Chris was on the train Wednesday morning, paperwork in his briefcase and a heavy, dull feeling in his chest. When he arrived in the lobby of the magazine though he smiled and lifted his hand to people milling about before boarding the elevator. Rob was waiting for him and instead of the usual offering of coffee and chat there was a tersely put, ‘ have a seat Chris’ as he closed the door.
The quiet snick of the lock almost made him vomit. His eyes searched for and found the Sonora desert in the distance and he took a couple of deep breaths. When Rob’s face was equal to his own he pasted on his usual charm and then leaned down to bring the sheaf of papers up to the desk between them. Before Rob could speak Chris launched on his summary of the keynote speech he gave, the after-party, and he even made the same joke about accidentally skipping the bill. Rob just watched him, his expression was stone.

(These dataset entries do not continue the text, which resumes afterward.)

/-- MOV copies a register's 64 bits; NOP and BWE.NOP have no effect (43_fxu_move.md, R182 and R183; 30_encoding.md section 3, R103).
R182 requires MOV's source to have been written; that MOV completes where it has not been is the model's choice (log entry 1). -/
def Obligations.MovNop : Prop :=
  (∀ (rd rs1 : Reg) (s : State),
      ∃ t, FxuExecutes (fxuWordR 0x1A rd rs1 0) (.mov rd rs1) s t rd (s.frValue rs1) 0)
    ∧ (OnlyWord .fxu 0x6C000000 .nop ∧ ∀ s, exec .nop s = .next s)
    ∧ OnlyWord .bwe 0x00000000 .bweNop ∧ ∀ s, exec .bweNop s = .next s

/-- 30_encoding.md R107 (the expansion of LI64 is the rule's inference from R180 and R181): what the expansion of each pseudo-instruction does, under its condition. -/
def Obligations.PseudoInstructions : Prop :=
  ∀ (rd : Reg) (s : State),
    (∀ v : Int, -32768 ≤ v → v ≤ 32767 → ∃ t, runInstrs (expand (.li64Short rd v)) s = some t
        ∧ FxuWrites s t rd (BitVec.ofInt 64 v) 0)
      ∧ (∀ v : W64, ∃ t, runInstrs (expand (.li64 rd v)) s = some t ∧ FxuWrites s t rd v 0)
      ∧ (∀ n : Int, -32768 ≤ n → n ≤ 32767 → ∃ t, runInstrs (expand (.lfxShort rd n)) s = some t
        ∧ FxuWrites s t rd (BitVec.ofInt 64 (n * 2 ^ 24)) 0)
      ∧ (∀ n : W64, ∃ t, runInstrs (expand (.lfx rd n)) s = some t
        ∧ FxuWrites s t rd (BitVec.ofInt 64 (n.toInt * 2 ^ 24)) (ovIf (¬(-2 ^ 39 < n.toInt ∧ n.toInt < 2 ^ 39 - 1))))
      ∧ (∀ (p q : W64) (ft : Reg), ft ≠ rd → q ≠ 0 → ∃ t, runInstrs (expand (.lfrac rd p q ft)) s = some t
        ∧ t.frValue rd = withSigns p.toInt q.toInt (roundedQuotient p.toInt q.toInt) ∧ t.frValue ft = q
        ∧ (∀ r : Reg, r ≠ rd → r ≠ ft → t.fr[r] = s.fr[r])
        ∧ t.fxuStatus = s.fxuStatus ||| ovIf (roundedQuotient p.toInt q.toInt ≥ 2 ^ 63) ∧ FxuFrame s t)
      ∧ (∃ t, runInstrs (expand (.clr rd)) s = some t ∧ FxuWrites s t rd 0 0)
      ∧ ∀ rs1 rs2, expand (.cmtn rd rs1 rs2) = [.cgt rd rs1 rs2] ∧ expand (.cgtn rd rs1 rs2) = [.cge rd rs1 rs2]

/-! ## What holds of all commands -/

/-- The model's mark of the launch fault of 70_reset_and_hazards.md R311 (log entry 1): a command sets it exactly when a
register it reads holds no value. -/
def Obligations.UnwrittenSourcesAreMarked : Prop :=
  ∀ (i : Instr) (s t : State), exec i s = .next t →
    t.launchFault = (s.launchFault || (sourcesOf i).any fun r => !s.fr[r].written)

/-- 60_exceptions.md R296: no FXU command reads or writes a record, BWE_STATUS or BWE_VERSION, and no BWE command reads or
writes FR0 to FR15 or FXU_STATUS: whatever the other unit's state is, a command does the same to its own and leaves the
other's. -/
def Obligations.UnitsShareNothing : Prop :=
  ∀ (i : Instr) (s t : State), exec i s = .next t →
    (i.unit = .fxu → ∀ (m : Memory) (status version : W32),
        exec i { s with mem := m, bweStatus := status, bweVersion := version }
          = .next { t with mem := m, bweStatus := status, bweVersion := version })
      ∧ (i.unit = .bwe → ∀ (fr : Vector FReg 16) (status : W32),
        exec i { s with fr := fr, fxuStatus := status } = .next { t with fr := fr, fxuStatus := status })

/-- 10_state.md R29, 60_exceptions.md R294: a sticky bit that is set stays set through every step but a reset and a host
write to its own status register. -/
def Obligations.StickyBitsStay : Prop :=
  ∀ (s t : State) (e : HostEvent) (rest : List HostEvent), s.pending = e :: rest → e ≠ .reset → step s = .next t →
    ((∀ a v, e = .write a v → a.offset ≠ 0x008) → s.fxuStatus &&& fxuStickyBits &&& ~~~t.fxuStatus = 0)
      ∧ ((∀ a v, e = .write a v → a.offset ≠ 0x010) → s.bweStatus &&& bweStickyBits &&& ~~~t.bweStatus = 0)

/-- 44_bwe_init.md R195: no command other than INIT writes DCEIP or VBIOS (nor MODE). -/
def Obligations.OnlyInitWritesCapabilities : Prop :=
  ∀ (i : Instr) (s t : State), exec i s = .next t → (∀ v st, i ≠ .bweInit v st) →
    ∀ a, 0x1000 ≤ a → a < 0x2800 → t.mem.read a = s.mem.read a

/-! ## Reset and the window (70_reset_and_hazards.md, 20_memory.md) -/

/-- R310: what a reset between accesses leaves, and that State.reset is such a state. -/
def Obligations.ResetState : Prop :=
  (∀ (s : State) (rest : List HostEvent), s.pending = .reset :: rest → ∃ t, step s = .next t
      ∧ t.fxuStatus = 0 ∧ t.bweStatus = 0 ∧ t.bweVersion = 0 ∧ t.readWindow 0x000 = 0x31435742
      ∧ (∀ r : Reg, t.fr[r].loWritten = false ∧ t.fr[r].hiWritten = false) ∧ (∀ a, t.mem.read a = none)
      ∧ t.pending = rest)
    ∧ State.reset.fxuStatus = 0 ∧ State.reset.bweStatus = 0 ∧ State.reset.bweVersion = 0
    ∧ State.reset.readWindow 0x000 = 0x31435742
    ∧ (∀ r : Reg, State.reset.fr[r].loWritten = false ∧ State.reset.fr[r].hiWritten = false)
    ∧ ∀ a, State.reset.mem.read a = none

/-- R73, R77, R79: a read changes nothing but what the host is given back, which is the register's value, the half of FRn
or of a slot that has been written, or the constant of BLK_ID. -/
def Obligations.HostReads : Prop :=
  ∀ (s : State) (rest : List HostEvent) (offset : Nat), s.pending = r32 offset :: rest → offset % 4 = 0 →
    offset < 0x8000 →
    ∃ v, step s = .next { s with pending := rest, response := some v }
      ∧ (offset = 0x000 → v = 0x31435742) ∧ (offset = 0x008 → v = s.fxuStatus) ∧ (offset = 0x010 → v = s.bweStatus)
      ∧ (offset = 0x014 → v = s.bweVersion)
      ∧ (∀ r : Reg, offset = 0x100 + 8 * r.val → s.fr[r].loWritten = true → v = lowHalf (s.frValue r))
      ∧ (∀ r : Reg, offset = 0x104 + 8 * r.val → s.fr[r].hiWritten = true → v = highHalf (s.frValue r))
      ∧ ∀ w, inRecord offset = true → s.mem.word offset = some w → v = w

“Here’s the thing Chris, I’ve been going through some of the accounts you manage, and the numbers don’t add up. I’ve consulted with accounting and gone back a couple of years. The total skimming from projects you’ve been in charge of is more than two hundred and eighty thousand. On top of the free flights, meals, and other bonuses it seems you’ve been living pretty high on this particular hog for years. Would you care to explain yourself? I mean you don’t have to, I’m firing you anyway and am reporting you to the powers that be, but I’d still like to hear how you can stick it to the company that gave you a chance without a fucking moral thread!” His voice had been rising throughout the last sentence but the expletive was the shocker.
Chris sat back in his chair, eyes suddenly and legitimately overflowing with years of stress and make-believe. He laid open the whole thing; Annie’s pregnancy, the constant calls from the IRS, and his fears of being found as less than what people thought of him. The car accident was brought up including his shame at being responsible for Angela’s death because as the driver he should have made sure she had her seatbelt on. He relayed with his head bowed how his father had taken over and paid people off so he hadn’t had to go to prison. When he was finished and spent he lifted his eyes to Rob’s and nodded, he didn’t know what lay ahead in terms of the legal process but he knew his life here was done.
After retrieving a few personal things from his office, he left the building for the last time. He stood on the pavement in the Arizona sun and the story of Icarus came to mind, he’d learned the story as a young man, it seemed a minor Greek god was trying out his wings, got too close to the sun, and fell to earth. It was a cautionary tale about being young and foolhardy, ignoring adult advice, and paying the ultimate price. He was just starting to see the similarities, hoping it wasn’t too late for him to avoid plummeting into the ocean. He shifted his box, looking up and down the block for a cab since he no longer had his metaphorical wings.
Pulling up to the townhouse half an hour later, he watched from the window as Annie invited two suited figures into their house. She caught his gaze and an eyebrow went up into curly dark hair. Pushing open the cab’s door, he stepped out into the next stage of his life unsure of how things would unfurl.